/-- R54, R196: the C-slot word `w`. `none`: an unassigned opcode. -/
def decodeCForm (w : Nat) (x : Option Nat) : Option Form :=
  match w / 2 ^ 23 % 64 with
  | 0 => some ⟨.cnop (fld w 29), zero w 0 23 && x.isNone⟩
  | 1 => some ⟨.copy (fld w 29) (fld w 22) (fld w 16) (fld w 11) (fld w 5) (fld w 2), zero w 6 5 && zero w 0 2 && x.isNone⟩
  | 2 => some ⟨.copyo (fld w 29) (fld w 22) (fld w 16) (fld w 11) (fld w 5) (fld w 2), zero w 6 5 && zero w 0 2 && x.isNone⟩
  | 3 => some ⟨.gather (fld w 29) (fld w 22) (fld w 16) (fld w 11) (fld w 6) (fld w 5), zero w 0 5 && x.isNone⟩
  | 4 => some ⟨.scattr (fld w 29) (fld w 22) (fld w 16) (fld w 11) (fld w 6) (fld w 5), zero w 0 5 && x.isNone⟩
  | 5 => some ⟨.fillh (fld w 29) (fld w 22) (fld w 16) (fld w 11), zero w 0 11 && x.isNone⟩
  | 6 => some ⟨.advp (fld w 29) (fld w 16), zero w 19 4 && zero w 0 16 && x.isNone⟩
  | 7 => some ⟨.advc (fld w 29) (fld w 16), zero w 19 4 && zero w 0 16 && x.isNone⟩
  | 8 => some ⟨.flip (fld w 29) (fld w 16), zero w 22 1 && zero w 0 16 && x.isNone⟩
  | 9 => some ⟨.ringdef (fld w 29) (fld w 16) (fld w 10) (fld w 7) (fld w 6), zero w 22 1 && zero w 0 6 && x.isNone⟩
  | 10 =>
    if w / 2 ^ 10 % 2 == 0 then some ⟨.harm (fld w 29) (fld w 16) (fld w 11), zero w 22 1 && zero w 0 10 && x.isNone⟩
    else some ⟨.harmOff (fld w 29) (fld w 16), zero w 22 1 && zero w 11 5 && zero w 0 10 && x.isNone⟩
  | 11 => some ⟨.send (fld w 29) (fld w 22) (fld w 16) (fld w 10) (fld w 5), zero w 0 5 && x.isNone⟩
  | 12 => some ⟨.sacc (fld w 29) (fld w 16) (fld w 10) (fld w 5) (fld w 2), zero w 22 1 && zero w 0 2 && x.isNone⟩
  | 13 => some ⟨.coll (fld w 29) (fld w 16) (fld w 10) (fld w 5), zero w 22 1 && zero w 0 5 && x.isNone⟩
  | 14 => some ⟨.hpois (fld w 29) (fld w 16) (fld w 15), zero w 22 1 && zero w 0 15 && x.isNone⟩
  | 15 => some ⟨.tilef (fld w 29) (fld w 22) (fld w 16) (fld w 11) (fld w 6) (fld w 5) (fld w 2), zero w 0 2 && x.isNone⟩
  | _ => none

/-- R156: the micro-op word `w`. `none`: an unassigned opcode. -/
def decodeUForm (w : Nat) : Option Form :=
  match w / 2 ^ 60 % 16 with
  | 0 => some ⟨.upass (fld w 52), zero w 0 52⟩
  | 1 => some ⟨.ulatch ⟨fld w 58, fld w 55, fld w 54, fld w 53, fld w 47, fld w 46, fld w 45, fld w 35⟩, zero w 0 35⟩
  | 2 => some ⟨.ustep ⟨fld w 57, fld w 56, fld w 55, fld w 49, fld w 47, fld w 44, fld w 43, fld w 42, fld w 32, fld w 25, fld w 22, fld w 21⟩, zero w 0 21⟩
  | 3 => some ⟨.uloop (fld w 58) (fld w 50) (fld w 39), zero w 0 39⟩
  | 4 => some ⟨.uacc (fld w 57) (fld w 54), zero w 0 54⟩
  | 5 => some ⟨.ufmt (fld w 58) (fld w 53) (fld w 48), zero w 0 48⟩
  | 6 => some ⟨.ufetch (fld w 54) (fld w 51) (fld w 50), zero w 0 50⟩
  | 7 => some ⟨.uwait (fld w 54), zero w 0 54⟩
  | 8 => some ⟨.urowp (fld w 57), zero w 0 57⟩
  | 9 => some ⟨.uend, zero w 0 60⟩
  | _ => none
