/-- A handle (R181, R185). -/
structure Handle where
  base : Word := 0
  size : Word := 0
  st : BitVec 2 := 0
  o : BitVec 1 := 1
  psn : BitVec 1 := 0
  err : BitVec 4 := 0
  landed : BitVec 20 := 0
  rd : BitVec 20 := 0
  arm : Bool := false
  entry : DWord := 0
  ring : Option (BitVec 3) := none
  /-- The poison came of a collective's abort (R210): a read of the region traps COLLECTIVE_ABORT. -/
  abort : Bool := false
  /-- The fill in flight is UFETCH's own: it becomes FULL with O = 1 (R160). -/
  fetch : Bool := false
  /-- An arrival is pending for the handle (R204). -/
  arrival : Bool := false
  deriving DecidableEq, Repr

/-- A ring (R187). -/
structure Ring where
  f : BitVec 6
  l : BitVec 7
  out : Bool
  p : BitVec 7 := 0
  c : BitVec 7 := 0
  deriving DecidableEq, Repr

/-- A format record (R112, R144, R174). -/
structure FmtRec where
  af : BitVec 5 := 0
  bf : BitVec 5 := 0
  cf : BitVec 5 := 0
  rm : BitVec 2 := 0
  sat : BitVec 1 := 0
  asb : DWord := 0
  bsb : DWord := 0
  bssb : DWord := 0
  deriving DecidableEq, Repr

/-- The source a latch keeps for a reload (R152). -/
structure LatchSource where
  addr : DWord := 0
  virt : Bool := false
  /-- Loaded from a handle's region. -/
  handle : Option (BitVec 6) := none
  bsc : DWord := 0
  bssc : DWord := 0
  bc : Nat := 0
  charge : Charge := {}
  /-- MODE.PSN as the operation that loaded it took it (R63). -/
  psnTrap : Bool := false
  /-- Routine and micro-op index of the load, where there was one. -/
  micro : Option (BitVec 8 × BitVec 11) := none
  deriving DecidableEq, Repr

/-- An edge latch (R152). -/
structure Latch where
  valid : Bool := false
  loading : Bool := false
  fmt : BitVec 5 := 0
  k : Nat := 0
  panel : List Byte := []
  scales : List Byte := []
  supers : List Word := []
  source : LatchSource := {}
  deriving DecidableEq, Repr

/-- A queued matrix or rule operation with the copies it took at its issue (R153, R249). -/
structure MatOp where
  instr : Instr
  /-- The re-issue count that steps its addresses (R171, R253). -/
  j : Nat := 0
  tileOk : Bool := true
  m : Vector DWord 8 := Vector.replicate 8 0
  expl : FmtRec := {}
  cur : FmtRec := {}
  /-- The value of the scalar register it names. -/
  a : DWord := 0
  bound : BitVec 4 := 0
  psnTrap : Bool := false
  charge : Charge := {}
  /-- Rows that an RLOAD, RSTORE or MRETIRE under way has completed (R258, R178). -/
  rows : Nat := 0
  deriving DecidableEq, Repr

/-- A routine under way (R155, R161). -/
structure Routine where
  rout : BitVec 8 := 0
  first : Nat := 0
  len : Nat := 0
  idx : Nat := 0
  w : Vector DWord 8 := Vector.replicate 8 0
  active : FmtRec := {}
  asc : DWord := 0
  bsc : DWord := 0
  bssc : DWord := 0
  bc : Nat := 0
  /-- `none` is disarmed. -/
  lc : Vector (Option Nat) 4 := Vector.replicate 4 none
  /-- Early promotions of the USTEP under way, whether it has started, and whether it has met poison (R165, R160). -/
  early : Nat := 0
  begun : Bool := false
  poisoned : Bool := false
  deriving DecidableEq, Repr

/-- An engine access held on a page fault, with the record that names it (R168, R193, R270). -/
structure HeldFault where
  va : DWord := 0
  wr : Bool := false
  cls : BitVec 3 := 0
  seq : BitVec 24 := 0
  /-- Held on a file page being read (R371): released without an ACK. -/
  file : Option (BitVec 40) := none
  deriving DecidableEq, Repr

/-- The Loom's grid (R240). -/
structure Grid where
  tile : Nat
  width : Nat
  height : Nat
  cw : Nat
  halo : Nat
  deriving DecidableEq, Repr

/-- The rule mode (R256). -/
structure RuleMode where
  nb : BitVec 1 := 0
  ix : BitVec 1 := 0
  up : BitVec 1 := 0
  bx : BitVec 2 := 0
  by_ : BitVec 2 := 0
  toff : BitVec 2 := 0
  po : BitVec 1 := 0
  deriving DecidableEq, Repr

/-- A copy engine's command with what it copied at acceptance (R189, R191). -/
structure CopyCmd where
  instr : Instr
  /-- The bench handle it fills or drains. -/
  h : BitVec 6 := 0
  /-- The descriptor (R190), after TILEF's and the re-issue's adjustment. -/
  desc : BitVec 512 := 0
  base : Int := 0
  extent : List Int := []
  index : List Word := []
  virt : Bool := false
  inbound : Bool := true
  /-- Elements done, and the counts of R185. -/
  pos : Nat := 0
  landed : Nat := 0
  rd : Nat := 0
  started : Bool := false
  /-- Every byte has moved: the flip is still to come. -/
  moved : Bool := false
  poison : Bool := false
  fill : Byte := 0
  /-- SEND: the receiver's COREID, and its handle or ring. -/
  rank : Nat := 0
  toRing : Bool := false
  dest : BitVec 6 := 0
  fault : Option HeldFault := none
  charge : Charge := {}
  /-- Routine and micro-op index of the UFETCH it is of (R167), and MODE.PSN as the routine took it (R63, R160). -/
  micro : Option (BitVec 8 × BitVec 11) := none
  psnTrap : Bool := false
  /-- Until when a loft refresh holds its reads (R216). -/
  lateUntil : Nat := 0
  /-- Its number among the commands of C0 and C1 (R203). -/
  no : Nat := 0
  deriving DecidableEq, Repr

/-- A copy engine (R189): its queue, and how many commands it has accepted and completed. -/
structure CopyEngine where
  queue : List CopyCmd := []
  accepted : Nat := 0
  completed : Nat := 0
  deriving DecidableEq, Repr

/-- A yard store in the store buffer (R228): its quantum, its entries and its bytes by yard offset. -/
structure BufStore where
  quantum : Nat
  entries : Nat
  bytes : List (Nat × Byte)
  deriving DecidableEq, Repr

/-- A pending trap of kind A, by its order of delivery (R272): 0 M, 1 C0, 2 C1, 3 lease, 4 threshold, 5 SOFTWARE. -/
structure PendingTrap where
  source : Nat
  record : TrapRecord
  /-- The record has already been handed to the ring (engine faults are written when met, R167). -/
  written : Bool := false
  deriving DecidableEq, Repr

/-- The launch-fixed fields of SPEC (R349). -/
structure SpecStatus where
  dem : BitVec 8 := 0
  mark : BitVec 8 := 0
  unr : BitVec 8 := 0
  reason : BitVec 4 := 0
  state : BitVec 2 := 0
  deriving DecidableEq, Repr

/-- A residual bundle with its back-map entry (R342, R354). -/
structure ResBundle where
  addr : DWord
  orig : DWord
  iter : BitVec 60 := 0
  words : List Word
  /-- The word after the original bundle, which a CALL links (R344), and whether its direct branch is a demoted one, which
  takes its target from the original bundle (R347). -/
  origNext : DWord := 0
  demoted : Bool := false
  /-- The opcode of an S slot that the Fitter has rewritten, as it was: a record that names the slot gives that one (R357). -/
  sOp : Option Nat := none
  /-- What follows it in the residual is not the next original bundle's (R344): SKIP goes on in the original code (R275). -/
  cut : Bool := false
  deriving DecidableEq, Repr

/-- What fixes a core's launch (R9, R59, R64, R268, R349). -/
structure Launch where
  errand : RecNo := 0
  asid : BitVec 12 := 0
  rank : Nat := 0
  size : Nat := 0
  sx : BitVec 7 := 0
  sy : BitVec 7 := 0
  trapring : DWord := 0
  statring : DWord := 0
  maxred : Nat := 0
  code : DWord := 0
  csize : Nat := 0
  constLo : Nat := 0
  constHi : Nat := 0
  spec : SpecStatus := {}
  /-- The residual the launch runs, by its cache entry (R339). -/
  residual : Option Nat := none
  deriving DecidableEq, Repr

/-- A core's part in a cut or stop (R282, R283). -/
structure CutState where
  lap : Nat := 0
  lc : Option (BitVec 8) := none
  /-- Asked to stop: the next cut ahead it reported, and the target once it is known. -/
  asked : Option (Nat × Nat) := none
  target : Option (Nat × Nat) := none
  /-- Stopped, with its quantum ended (R283.3) or for a save (R279). -/
  stopped : Bool := false
  /-- The quiet bundle last begun has issues still to come (R283.3). -/
  within : Bool := false
  deriving DecidableEq, Repr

*Aim of the task*
Lines before the one containing "reason : BitVec 4 := 0" stay out; reproduce that line and all the lines after it, through the end of the listing, exactly.

*Result for this task*
  reason : BitVec 4 := 0
  state : BitVec 2 := 0
  deriving DecidableEq, Repr

/-- A residual bundle with its back-map entry (R342, R354). -/
structure ResBundle where
  addr : DWord
  orig : DWord
  iter : BitVec 60 := 0
  words : List Word
  /-- The word after the original bundle, which a CALL links (R344), and whether its direct branch is a demoted one, which
  takes its target from the original bundle (R347). -/
  origNext : DWord := 0
  demoted : Bool := false
  /-- The opcode of an S slot that the Fitter has rewritten, as it was: a record that names the slot gives that one (R357). -/
  sOp : Option Nat := none
  /-- What follows it in the residual is not the next original bundle's (R344): SKIP goes on in the original code (R275). -/
  cut : Bool := false
  deriving DecidableEq, Repr

/-- What fixes a core's launch (R9, R59, R64, R268, R349). -/
structure Launch where
  errand : RecNo := 0
  asid : BitVec 12 := 0
  rank : Nat := 0
  size : Nat := 0
  sx : BitVec 7 := 0
  sy : BitVec 7 := 0
  trapring : DWord := 0
  statring : DWord := 0
  maxred : Nat := 0
  code : DWord := 0
  csize : Nat := 0
  constLo : Nat := 0
  constHi : Nat := 0
  spec : SpecStatus := {}
  /-- The residual the launch runs, by its cache entry (R339). -/
  residual : Option Nat := none
  deriving DecidableEq, Repr

/-- A core's part in a cut or stop (R282, R283). -/
structure CutState where
  lap : Nat := 0
  lc : Option (BitVec 8) := none
  /-- Asked to stop: the next cut ahead it reported, and the target once it is known. -/
  asked : Option (Nat × Nat) := none
  target : Option (Nat × Nat) := none
  /-- Stopped, with its quantum ended (R283.3) or for a save (R279). -/
  stopped : Bool := false
  /-- The quiet bundle last begun has issues still to come (R283.3). -/
  within : Bool := false
  deriving DecidableEq, Repr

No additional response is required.